Missionieren? Ist für mich keine Option. Des öfteren werde ich, vor allem von Kindern, gefragt warum ich barfuss bin. Meine Standartantwort ist, dass ich mich so wohler fühle. Mehr nicht.

Alleine dadurch dass wir barfuss unterwegs sind und gesehen werden, kommt manch einer auf die Idee, die Schuhe auch mal wegzulassen. Am Anfang vielleicht nur für ein paar Meter, zum Probieren wie sich das anfühlt. Danach immer länger, immer öfter.

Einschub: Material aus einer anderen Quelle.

-- ==== Sys2Proof/Machine/Invalid.lean ====
section
/-! DEFINITION. The eleven entries of the reserved invalid sentinel (spec/44_placeholder_and_invalid.md R221). -/
namespace Sys2Proof.Machine

/-- `INVALID_D3`, opcode 0xD3 (R221). -/
def exec_invalid_d3 (s : State) : Outcome := deliver (runInvalid s)

/-- `INVALID_DB`, opcode 0xDB (R221). -/
def exec_invalid_db (s : State) : Outcome := deliver (runInvalid s)

/-- `INVALID_DD`, opcode 0xDD (R221). -/
def exec_invalid_dd (s : State) : Outcome := deliver (runInvalid s)

/-- `INVALID_E3`, opcode 0xE3 (R221). -/
def exec_invalid_e3 (s : State) : Outcome := deliver (runInvalid s)

/-- `INVALID_E4`, opcode 0xE4 (R221). -/
def exec_invalid_e4 (s : State) : Outcome := deliver (runInvalid s)

/-- `INVALID_EB`, opcode 0xEB (R221). -/
def exec_invalid_eb (s : State) : Outcome := deliver (runInvalid s)

/-- `INVALID_EC`, opcode 0xEC (R221). -/
def exec_invalid_ec (s : State) : Outcome := deliver (runInvalid s)

/-- `INVALID_ED`, opcode 0xED (R221). -/
def exec_invalid_ed (s : State) : Outcome := deliver (runInvalid s)

/-- `INVALID_F4`, opcode 0xF4 (R221). -/
def exec_invalid_f4 (s : State) : Outcome := deliver (runInvalid s)

/-- `INVALID_FC`, opcode 0xFC (R221). -/
def exec_invalid_fc (s : State) : Outcome := deliver (runInvalid s)

/-- `INVALID_FD`, opcode 0xFD (R221). -/
def exec_invalid_fd (s : State) : Outcome := deliver (runInvalid s)

end Sys2Proof.Machine
end

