-- ==== Sys2Proof/Machine/Optable.lean ====
section
/-! DEFINITION. The opcode table as the spec gives it: `descriptorOf`, one line per row of spec/30_encoding.md R112
(OPTABLE_DEFAULT). PRESUMED, log 9: the assignment of opcode values, every width but NOP's and every cycle cost are
the spec's own default, from general knowledge (D1, D27). -/
namespace Sys2Proof.Machine

/-- `OPTABLE`: a total function from the 256 byte values to descriptors (R107). It is read-only data, not state
(R109). -/
abbrev Optable := Byte → Descriptor
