-- ==== Sys2Proof/WellFormed.lean ====
section
/-! DEFINITION. Well-formedness: of a descriptor and of a table (spec/30_encoding.md R110), and of an instruction's
code (R104). -/
namespace Sys2Proof

/-- Kinds NOP, LD and ADD have semantics (R111). -/
def Kind.specified : Kind → Bool
  | .nop => true
  | .ld => true
  | .add => true
  | .invalid => false
  | .placeholder _ => false

/-- The immediate operand kinds (R110 (e)): those that read instruction bytes. -/
def Operand.immediate (o : Operand) : Bool := Machine.operandBytes o != 0

/-- The operand names one of the given registers, directly or as a pointer. -/
def Operand.names (o : Operand) (r : RegName) : Bool := o == .reg r || o == .deref r

/-- R110 (b): the width is 1, 2 or 3. A natural cycle cost holds by type. -/
def Descriptor.widthOk (d : Descriptor) : Bool := d.width == 1 || d.width == 2 || d.width == 3

/-- R110 (c), first half: no ADD writes F, AF or PC as its destination (U6). -/
def Descriptor.addDstOk (d : Descriptor) : Bool :=
  !(d.kind == .add &&
    (d.dst == .reg (.byte .f) || d.dst == .reg (.word .af) || d.dst == .reg (.word .pc)))

/-- R110 (c), second half: no entry of a specified kind dereferences PC (U6). -/
def Descriptor.noDerefPc (d : Descriptor) : Bool :=
  !(d.kind.specified && (d.dst == .deref (.word .pc) || d.src == .deref (.word .pc)))

/-- R110 (b) and (c): the descriptors for which the rules give a defined outcome. -/
def Descriptor.wf (d : Descriptor) : Bool := d.widthOk && d.addDstOk && d.noDerefPc

/-- R110 (d): a NOP entry has width 1 and no operands. -/
def Descriptor.nopPlain (d : Descriptor) : Bool :=
  d.kind != .nop || (d.width == 1 && d.dst == .none && d.src == .none)

/-- R110 (e): for LD and ADD the width counts the operand bytes, and at most one operand is immediate. -/
def Descriptor.widthCounts (d : Descriptor) : Bool :=
  !(d.kind == .ld || d.kind == .add) ||
    (d.width == 1 + Machine.operandBytes d.dst + Machine.operandBytes d.src &&
      !(d.dst.immediate && d.src.immediate))

/-- R110 (f): no LD or ADD entry lacks an operand, and no entry names PC or F. -/
def Descriptor.operandsPlain (d : Descriptor) : Bool :=
  (!(d.kind == .ld || d.kind == .add) || (d.dst != .none && d.src != .none)) &&
    !(d.dst.names (.word .pc) || d.src.names (.word .pc) ||
      d.dst.names (.byte .f) || d.src.names (.byte .f))

/-- R110 (d) to (f), what the default table satisfies beside `Descriptor.wf`. -/
def Descriptor.wfDefault (d : Descriptor) : Bool := d.nopPlain && d.widthCounts && d.operandsPlain

/-- A table meets R110 (a) to (c). Its 256 entries hold by type. -/
abbrev Optable.wf (t : Machine.Optable) : Prop := ∀ op : Byte, (t op).wf = true

/-- An instruction is well formed when its descriptor is. -/
def Instr.wf (i : Instr) : Bool := (Machine.descriptorOf i).wf

/-- An instruction's code has exactly the operand bytes of its format (R104, R105). -/
def Code.wf (c : Code) : Bool := c.instr.wf && c.operands.length == Machine.operandCount c.instr

end Sys2Proof
end

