-- ==== Sys2Proof/Decode.lean ====
section
/-! DEFINITION. Decoding and encoding (spec/30_encoding.md R100, R101, R104). Decoding is one table lookup by the
whole opcode byte; the lookup is total (R107), so no opcode byte is refused: only a byte sequence too short to hold
an instruction is. -/
namespace Sys2Proof

/-- Opcodes 0x00 to 0x0F of R112. -/
def opcodeRow0 : List Instr :=
  [.nop, .ld_bc_d16, .ld_mbc_a, .inc_bc, .inc_b, .dec_b, .ld_b_d8, .rlca,
   .ld_ma16_sp, .add_hl_bc, .ld_a_mbc, .dec_bc, .inc_c, .dec_c, .ld_c_d8, .rrca]

/-- Opcodes 0x10 to 0x1F of R112. -/
def opcodeRow1 : List Instr :=
  [.stop, .ld_de_d16, .ld_mde_a, .inc_de, .inc_d, .dec_d, .ld_d_d8, .rla,
   .jr_r8, .add_hl_de, .ld_a_mde, .dec_de, .inc_e, .dec_e, .ld_e_d8, .rra]

/-- Opcodes 0x20 to 0x2F of R112. -/
def opcodeRow2 : List Instr :=
  [.jr_nz_r8, .ld_hl_d16, .ld_mhli_a, .inc_hl, .inc_h, .dec_h, .ld_h_d8, .daa,
   .jr_z_r8, .add_hl_hl, .ld_a_mhli, .dec_hl, .inc_l, .dec_l, .ld_l_d8, .cpl]

/-- Opcodes 0x30 to 0x3F of R112. -/
def opcodeRow3 : List Instr :=
  [.jr_nc_r8, .ld_sp_d16, .ld_mhld_a, .inc_sp, .inc_mhl, .dec_mhl, .ld_mhl_d8, .scf,
   .jr_c_r8, .add_hl_sp, .ld_a_mhld, .dec_sp, .inc_a, .dec_a, .ld_a_d8, .ccf]

/-- Opcodes 0x40 to 0x4F of R112. -/
def opcodeRow4 : List Instr :=
  [.ld_b_b, .ld_b_c, .ld_b_d, .ld_b_e, .ld_b_h, .ld_b_l, .ld_b_mhl, .ld_b_a,
   .ld_c_b, .ld_c_c, .ld_c_d, .ld_c_e, .ld_c_h, .ld_c_l, .ld_c_mhl, .ld_c_a]

/-- Opcodes 0x50 to 0x5F of R112. -/
def opcodeRow5 : List Instr :=
  [.ld_d_b, .ld_d_c, .ld_d_d, .ld_d_e, .ld_d_h, .ld_d_l, .ld_d_mhl, .ld_d_a,
   .ld_e_b, .ld_e_c, .ld_e_d, .ld_e_e, .ld_e_h, .ld_e_l, .ld_e_mhl, .ld_e_a]

/-- Opcodes 0x60 to 0x6F of R112. -/
def opcodeRow6 : List Instr :=
  [.ld_h_b, .ld_h_c, .ld_h_d, .ld_h_e, .ld_h_h, .ld_h_l, .ld_h_mhl, .ld_h_a,
   .ld_l_b, .ld_l_c, .ld_l_d, .ld_l_e, .ld_l_h, .ld_l_l, .ld_l_mhl, .ld_l_a]

/-- Opcodes 0x70 to 0x7F of R112. -/
def opcodeRow7 : List Instr :=
  [.ld_mhl_b, .ld_mhl_c, .ld_mhl_d, .ld_mhl_e, .ld_mhl_h, .ld_mhl_l, .halt, .ld_mhl_a,
   .ld_a_b, .ld_a_c, .ld_a_d, .ld_a_e, .ld_a_h, .ld_a_l, .ld_a_mhl, .ld_a_a]

/-- Opcodes 0x80 to 0x8F of R112. -/
def opcodeRow8 : List Instr :=
  [.add_a_b, .add_a_c, .add_a_d, .add_a_e, .add_a_h, .add_a_l, .add_a_mhl, .add_a_a,
   .adc_a_b, .adc_a_c, .adc_a_d, .adc_a_e, .adc_a_h, .adc_a_l, .adc_a_mhl, .adc_a_a]

/-- Opcodes 0x90 to 0x9F of R112. -/
def opcodeRow9 : List Instr :=
  [.sub_b, .sub_c, .sub_d, .sub_e, .sub_h, .sub_l, .sub_mhl, .sub_a,
   .sbc_a_b, .sbc_a_c, .sbc_a_d, .sbc_a_e, .sbc_a_h, .sbc_a_l, .sbc_a_mhl, .sbc_a_a]

/-- Opcodes 0xA0 to 0xAF of R112. -/
def opcodeRowA : List Instr :=
  [.and_b, .and_c, .and_d, .and_e, .and_h, .and_l, .and_mhl, .and_a,
   .xor_b, .xor_c, .xor_d, .xor_e, .xor_h, .xor_l, .xor_mhl, .xor_a]

/-- Opcodes 0xB0 to 0xBF of R112. -/
def opcodeRowB : List Instr :=
  [.or_b, .or_c, .or_d, .or_e, .or_h, .or_l, .or_mhl, .or_a,
   .cp_b, .cp_c, .cp_d, .cp_e, .cp_h, .cp_l, .cp_mhl, .cp_a]

/-- Opcodes 0xC0 to 0xCF of R112. -/
def opcodeRowC : List Instr :=
  [.ret_nz, .pop_bc, .jp_nz_a16, .jp_a16, .call_nz_a16, .push_bc, .add_a_d8, .rst_00h,
   .ret_z, .ret, .jp_z_a16, .prefix_cb, .call_z_a16, .call_a16, .adc_a_d8, .rst_08h]

/-- Opcodes 0xD0 to 0xDF of R112. -/
def opcodeRowD : List Instr :=
  [.ret_nc, .pop_de, .jp_nc_a16, .invalid_d3, .call_nc_a16, .push_de, .sub_d8, .rst_10h,
   .ret_c, .reti, .jp_c_a16, .invalid_db, .call_c_a16, .invalid_dd, .sbc_a_d8, .rst_18h]

/-- Opcodes 0xE0 to 0xEF of R112. -/
def opcodeRowE : List Instr :=
  [.ldh_ma8_a, .pop_hl, .ld_mc_a, .invalid_e3, .invalid_e4, .push_hl, .and_d8, .rst_20h,
   .add_sp_e8, .jp_mhl, .ld_ma16_a, .invalid_eb, .invalid_ec, .invalid_ed, .xor_d8, .rst_28h]

/-- Opcodes 0xF0 to 0xFF of R112. -/
def opcodeRowF : List Instr :=
  [.ldh_a_ma8, .pop_af, .ld_a_mc, .di, .invalid_f4, .push_af, .or_d8, .rst_30h,
   .ld_hl_sp_e8, .ld_sp_hl, .ld_a_ma16, .ei, .invalid_fc, .invalid_fd, .cp_d8, .rst_38h]

/-- The instruction at each opcode value, in the order of R112. -/
def opcodeList : List Instr :=
  opcodeRow0 ++ opcodeRow1 ++ opcodeRow2 ++ opcodeRow3 ++ opcodeRow4 ++ opcodeRow5 ++ opcodeRow6 ++ opcodeRow7 ++
  opcodeRow8 ++ opcodeRow9 ++ opcodeRowA ++ opcodeRowB ++ opcodeRowC ++ opcodeRowD ++ opcodeRowE ++ opcodeRowF

theorem opcodeRow0_length : opcodeRow0.length = 16 := rfl
theorem opcodeRow1_length : opcodeRow1.length = 16 := rfl
theorem opcodeRow2_length : opcodeRow2.length = 16 := rfl
theorem opcodeRow3_length : opcodeRow3.length = 16 := rfl
theorem opcodeRow4_length : opcodeRow4.length = 16 := rfl
theorem opcodeRow5_length : opcodeRow5.length = 16 := rfl
theorem opcodeRow6_length : opcodeRow6.length = 16 := rfl
theorem opcodeRow7_length : opcodeRow7.length = 16 := rfl
theorem opcodeRow8_length : opcodeRow8.length = 16 := rfl
theorem opcodeRow9_length : opcodeRow9.length = 16 := rfl
theorem opcodeRowA_length : opcodeRowA.length = 16 := rfl
theorem opcodeRowB_length : opcodeRowB.length = 16 := rfl
theorem opcodeRowC_length : opcodeRowC.length = 16 := rfl
theorem opcodeRowD_length : opcodeRowD.length = 16 := rfl
theorem opcodeRowE_length : opcodeRowE.length = 16 := rfl
theorem opcodeRowF_length : opcodeRowF.length = 16 := rfl

theorem opcodeList_length : opcodeList.length = 256 := by
  simp only [opcodeList, List.length_append, opcodeRow0_length, opcodeRow1_length, opcodeRow2_length, opcodeRow3_length, opcodeRow4_length,
    opcodeRow5_length, opcodeRow6_length, opcodeRow7_length, opcodeRow8_length, opcodeRow9_length,
    opcodeRowA_length, opcodeRowB_length, opcodeRowC_length, opcodeRowD_length, opcodeRowE_length, opcodeRowF_length]

/-- Decoding: the whole opcode byte indexes the table (R101, R145). Total. -/
def decodeOpcode (op : Byte) : Instr :=
  opcodeList[op.toNat]'(opcodeList_length ▸ op.isLt)

/-- Decodes the instruction at the head of a byte sequence, with the bytes left over. The opcode byte alone decides
the instruction and its length (R101, R105). -/
def decode : List Byte → Except DecodeError (Code × List Byte)
  | [] => .error .noOpcode
  | op :: rest =>
    let i := decodeOpcode op
    let n := Machine.operandCount i
    if n ≤ rest.length then .ok (⟨i, rest.take n⟩, rest.drop n) else .error (.missingOperand i)

/-- The opcode byte of each instruction, from the opcode column of R112. -/
def opcodeOf : Instr → Byte
  | .nop => 0x00#8
  | .ld_bc_d16 => 0x01#8
  | .ld_mbc_a => 0x02#8
  | .inc_bc => 0x03#8
  | .inc_b => 0x04#8
  | .dec_b => 0x05#8
  | .ld_b_d8 => 0x06#8
  | .rlca => 0x07#8
  | .ld_ma16_sp => 0x08#8
  | .add_hl_bc => 0x09#8
  | .ld_a_mbc => 0x0A#8
  | .dec_bc => 0x0B#8
  | .inc_c => 0x0C#8
  | .dec_c => 0x0D#8
  | .ld_c_d8 => 0x0E#8
  | .rrca => 0x0F#8
  | .stop => 0x10#8
  | .ld_de_d16 => 0x11#8
  | .ld_mde_a => 0x12#8
  | .inc_de => 0x13#8
  | .inc_d => 0x14#8
  | .dec_d => 0x15#8
  | .ld_d_d8 => 0x16#8
  | .rla => 0x17#8
  | .jr_r8 => 0x18#8
  | .add_hl_de => 0x19#8
  | .ld_a_mde => 0x1A#8
  | .dec_de => 0x1B#8
  | .inc_e => 0x1C#8
  | .dec_e => 0x1D#8
  | .ld_e_d8 => 0x1E#8
  | .rra => 0x1F#8
  | .jr_nz_r8 => 0x20#8
  | .ld_hl_d16 => 0x21#8
  | .ld_mhli_a => 0x22#8
  | .inc_hl => 0x23#8
  | .inc_h => 0x24#8
  | .dec_h => 0x25#8
  | .ld_h_d8 => 0x26#8
  | .daa => 0x27#8
  | .jr_z_r8 => 0x28#8
  | .add_hl_hl => 0x29#8
  | .ld_a_mhli => 0x2A#8
  | .dec_hl => 0x2B#8
  | .inc_l => 0x2C#8
  | .dec_l => 0x2D#8
  | .ld_l_d8 => 0x2E#8
  | .cpl => 0x2F#8
  | .jr_nc_r8 => 0x30#8
  | .ld_sp_d16 => 0x31#8
  | .ld_mhld_a => 0x32#8
  | .inc_sp => 0x33#8
  | .inc_mhl => 0x34#8
  | .dec_mhl => 0x35#8
  | .ld_mhl_d8 => 0x36#8
  | .scf => 0x37#8
  | .jr_c_r8 => 0x38#8
  | .add_hl_sp => 0x39#8
  | .ld_a_mhld => 0x3A#8
  | .dec_sp => 0x3B#8
  | .inc_a => 0x3C#8
  | .dec_a => 0x3D#8
  | .ld_a_d8 => 0x3E#8
  | .ccf => 0x3F#8
  | .ld_b_b => 0x40#8
  | .ld_b_c => 0x41#8
  | .ld_b_d => 0x42#8
  | .ld_b_e => 0x43#8
  | .ld_b_h => 0x44#8
  | .ld_b_l => 0x45#8
  | .ld_b_mhl => 0x46#8
  | .ld_b_a => 0x47#8
  | .ld_c_b => 0x48#8
  | .ld_c_c => 0x49#8
  | .ld_c_d => 0x4A#8
  | .ld_c_e => 0x4B#8
  | .ld_c_h => 0x4C#8
  | .ld_c_l => 0x4D#8
  | .ld_c_mhl => 0x4E#8
  | .ld_c_a => 0x4F#8
  | .ld_d_b => 0x50#8
  | .ld_d_c => 0x51#8
  | .ld_d_d => 0x52#8
  | .ld_d_e => 0x53#8
  | .ld_d_h => 0x54#8
  | .ld_d_l => 0x55#8
  | .ld_d_mhl => 0x56#8
  | .ld_d_a => 0x57#8
  | .ld_e_b => 0x58#8
  | .ld_e_c => 0x59#8
  | .ld_e_d => 0x5A#8
  | .ld_e_e => 0x5B#8
  | .ld_e_h => 0x5C#8
  | .ld_e_l => 0x5D#8
  | .ld_e_mhl => 0x5E#8
  | .ld_e_a => 0x5F#8
  | .ld_h_b => 0x60#8
  | .ld_h_c => 0x61#8
  | .ld_h_d => 0x62#8
  | .ld_h_e => 0x63#8
  | .ld_h_h => 0x64#8
  | .ld_h_l => 0x65#8
  | .ld_h_mhl => 0x66#8
  | .ld_h_a => 0x67#8
  | .ld_l_b => 0x68#8
  | .ld_l_c => 0x69#8
  | .ld_l_d => 0x6A#8
  | .ld_l_e => 0x6B#8
  | .ld_l_h => 0x6C#8
  | .ld_l_l => 0x6D#8
  | .ld_l_mhl => 0x6E#8
  | .ld_l_a => 0x6F#8
  | .ld_mhl_b => 0x70#8
  | .ld_mhl_c => 0x71#8
  | .ld_mhl_d => 0x72#8
  | .ld_mhl_e => 0x73#8
  | .ld_mhl_h => 0x74#8
  | .ld_mhl_l => 0x75#8
  | .halt => 0x76#8
  | .ld_mhl_a => 0x77#8
  | .ld_a_b => 0x78#8
  | .ld_a_c => 0x79#8
  | .ld_a_d => 0x7A#8
  | .ld_a_e => 0x7B#8
  | .ld_a_h => 0x7C#8
  | .ld_a_l => 0x7D#8
  | .ld_a_mhl => 0x7E#8
  | .ld_a_a => 0x7F#8
  | .add_a_b => 0x80#8
  | .add_a_c => 0x81#8
  | .add_a_d => 0x82#8
  | .add_a_e => 0x83#8
  | .add_a_h => 0x84#8
  | .add_a_l => 0x85#8
  | .add_a_mhl => 0x86#8
  | .add_a_a => 0x87#8
  | .adc_a_b => 0x88#8
  | .adc_a_c => 0x89#8
  | .adc_a_d => 0x8A#8
  | .adc_a_e => 0x8B#8
  | .adc_a_h => 0x8C#8
  | .adc_a_l => 0x8D#8
  | .adc_a_mhl => 0x8E#8
  | .adc_a_a => 0x8F#8
  | .sub_b => 0x90#8
  | .sub_c => 0x91#8
  | .sub_d => 0x92#8
  | .sub_e => 0x93#8
  | .sub_h => 0x94#8
  | .sub_l => 0x95#8
  | .sub_mhl => 0x96#8
  | .sub_a => 0x97#8
  | .sbc_a_b => 0x98#8
  | .sbc_a_c => 0x99#8
  | .sbc_a_d => 0x9A#8
  | .sbc_a_e => 0x9B#8
  | .sbc_a_h => 0x9C#8
  | .sbc_a_l => 0x9D#8
  | .sbc_a_mhl => 0x9E#8
  | .sbc_a_a => 0x9F#8
  | .and_b => 0xA0#8
  | .and_c => 0xA1#8
  | .and_d => 0xA2#8
  | .and_e => 0xA3#8
  | .and_h => 0xA4#8
  | .and_l => 0xA5#8
  | .and_mhl => 0xA6#8
  | .and_a => 0xA7#8
  | .xor_b => 0xA8#8
  | .xor_c => 0xA9#8
  | .xor_d => 0xAA#8
  | .xor_e => 0xAB#8
  | .xor_h => 0xAC#8
  | .xor_l => 0xAD#8
  | .xor_mhl => 0xAE#8
  | .xor_a => 0xAF#8
  | .or_b => 0xB0#8
  | .or_c => 0xB1#8
  | .or_d => 0xB2#8
  | .or_e => 0xB3#8
  | .or_h => 0xB4#8
  | .or_l => 0xB5#8
  | .or_mhl => 0xB6#8
  | .or_a => 0xB7#8
  | .cp_b => 0xB8#8
  | .cp_c => 0xB9#8
  | .cp_d => 0xBA#8
  | .cp_e => 0xBB#8
  | .cp_h => 0xBC#8
  | .cp_l => 0xBD#8
  | .cp_mhl => 0xBE#8
  | .cp_a => 0xBF#8
  | .ret_nz => 0xC0#8
  | .pop_bc => 0xC1#8
  | .jp_nz_a16 => 0xC2#8
  | .jp_a16 => 0xC3#8
  | .call_nz_a16 => 0xC4#8
  | .push_bc => 0xC5#8
  | .add_a_d8 => 0xC6#8
  | .rst_00h => 0xC7#8
  | .ret_z => 0xC8#8
  | .ret => 0xC9#8
  | .jp_z_a16 => 0xCA#8
  | .prefix_cb => 0xCB#8
  | .call_z_a16 => 0xCC#8
  | .call_a16 => 0xCD#8
  | .adc_a_d8 => 0xCE#8
  | .rst_08h => 0xCF#8
  | .ret_nc => 0xD0#8
  | .pop_de => 0xD1#8
  | .jp_nc_a16 => 0xD2#8
  | .invalid_d3 => 0xD3#8
  | .call_nc_a16 => 0xD4#8
  | .push_de => 0xD5#8
  | .sub_d8 => 0xD6#8
  | .rst_10h => 0xD7#8
  | .ret_c => 0xD8#8
  | .reti => 0xD9#8
  | .jp_c_a16 => 0xDA#8
  | .invalid_db => 0xDB#8
  | .call_c_a16 => 0xDC#8
  | .invalid_dd => 0xDD#8
  | .sbc_a_d8 => 0xDE#8
  | .rst_18h => 0xDF#8
  | .ldh_ma8_a => 0xE0#8
  | .pop_hl => 0xE1#8
  | .ld_mc_a => 0xE2#8
  | .invalid_e3 => 0xE3#8
  | .invalid_e4 => 0xE4#8
  | .push_hl => 0xE5#8
  | .and_d8 => 0xE6#8
  | .rst_20h => 0xE7#8
  | .add_sp_e8 => 0xE8#8
  | .jp_mhl => 0xE9#8
  | .ld_ma16_a => 0xEA#8
  | .invalid_eb => 0xEB#8
  | .invalid_ec => 0xEC#8
  | .invalid_ed => 0xED#8
  | .xor_d8 => 0xEE#8
  | .rst_28h => 0xEF#8
  | .ldh_a_ma8 => 0xF0#8
  | .pop_af => 0xF1#8
  | .ld_a_mc => 0xF2#8
  | .di => 0xF3#8
  | .invalid_f4 => 0xF4#8
  | .push_af => 0xF5#8
  | .or_d8 => 0xF6#8
  | .rst_30h => 0xF7#8
  | .ld_hl_sp_e8 => 0xF8#8
  | .ld_sp_hl => 0xF9#8
  | .ld_a_ma16 => 0xFA#8
  | .ei => 0xFB#8
  | .invalid_fc => 0xFC#8
  | .invalid_fd => 0xFD#8
  | .cp_d8 => 0xFE#8
  | .rst_38h => 0xFF#8

/-- Encoding: the opcode byte, then the operand bytes at the addresses after it (R100, R104). The high byte of an
immediate word comes first (R106). -/
def encode (c : Code) : List Byte := opcodeOf c.instr :: c.operands

/-- Byte `k` of a number whose bit 0 is the least significant bit of the first byte. -/
def tableByte (w k : Nat) : Byte := BitVec.ofNat 8 (w >>> (8 * k))

/-- The bytes, lowest address first, of an instruction given as the low `nbits` bits of `w`, every bit above them 0,
up to the longest instruction (three bytes, R100). -/
def tableBytes (nbits w : Nat) : List Byte :=
  let v := w % 2 ^ nbits
  [tableByte v 0, tableByte v 1, tableByte v 2]

/-- The instruction the decoder reads from a table word. -/
def decodeTableWord (nbits w : Nat) : Option Instr :=
  match decode (tableBytes nbits w) with
  | .ok (c, _) => some c.instr
  | .error _ => none

end Sys2Proof
end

Da braucht es keine zusätzlichen Worte.

liebe Grüsse aus der „Wüste“ – zumindest was die Hitze betrifft
Gabriel


tiptoe Offline




Beiträge: 557
Punkte: 115

26.07.2019 16:16
#11 RE: Sterben wir aus? Zitat · Antworten

Ich bin auch nicht der typ, fremde leute aufgrund zufälliger gemeinsamer merkmale anzusprechen. Aber ein freundliches lächeln oder winken habe ich für diese leute trotzdem übrig.
Wie der Lebenskünstler auch will ich nicht missionieren, sondern selbst leben, wie es am angenehmsten und gesündesten ist, und damit auch anderen vorleben, wie es auch möglich wäre. Ob sie mitmachen oder nicht, bleibt ihnen überlassen.
Gleich hinter "Was, du trägst keine Schuhe?" kommt übrigens "Was, du hast kein Auto?" Ist für viele ebenso wenig vorstellbar, empfinde ich aber als große entlastung in mehrfacher hinsicht.


André Uhres Offline

Admin


Beiträge: 2.128
Punkte: 459

26.07.2019 19:50
#12 RE: Sterben wir aus? Zitat · Antworten

Was, du hast kein Handy?


EinBonner Offline



Beiträge: 230
Punkte: 12

26.07.2019 23:27
#13 Re: prima bf-Klima Zitat · Antworten

Hallo!

Zitat von tiptoe im Beitrag #8
Ich kann über die letzten jahre keine signifikanten änderungen der "barfüßerhäufigkeit" draußen feststellen. Weder sterben wir aus noch explodieren wir, wir führen das leben einer seltenen art, vergleichbar mit dem feuersalamander, der manchmal im wald zu sehen ist.
Es sind einzelfälle, kaum je bei temperaturen unter 25°C anzutreffen, im alter bevorzugt bis sagen wir mal 25 (ich weigere mich aber, anzuerkennen, dass etwa barfuß in irgendeinem alter nicht mehr altersgemäß wäre!)
Was sich dagegen ändert, ist (bei den meisten) die einstellung. "Das ist sicher gesund, aber ich könnte das nicht" ist häufig zu hören. Es wird in der regel nicht als unanständig oder ungehörig wahrgenommen.
(Ausnahmen gibt es leider, und wenn die dann als türsteher beschäftigt sind, kann es sehr lästig werden.)


Ich kann diese Beobachtungen voll bestätigen. Ich meine, dieses Jahr in Bonn mehr Barfußläufer als sonst gesehen zu haben. Aber ich denke, dass ist noch im statistischen Rauschbereich. Generell ist die Toleranz gegenüber Barfußläufern hoch.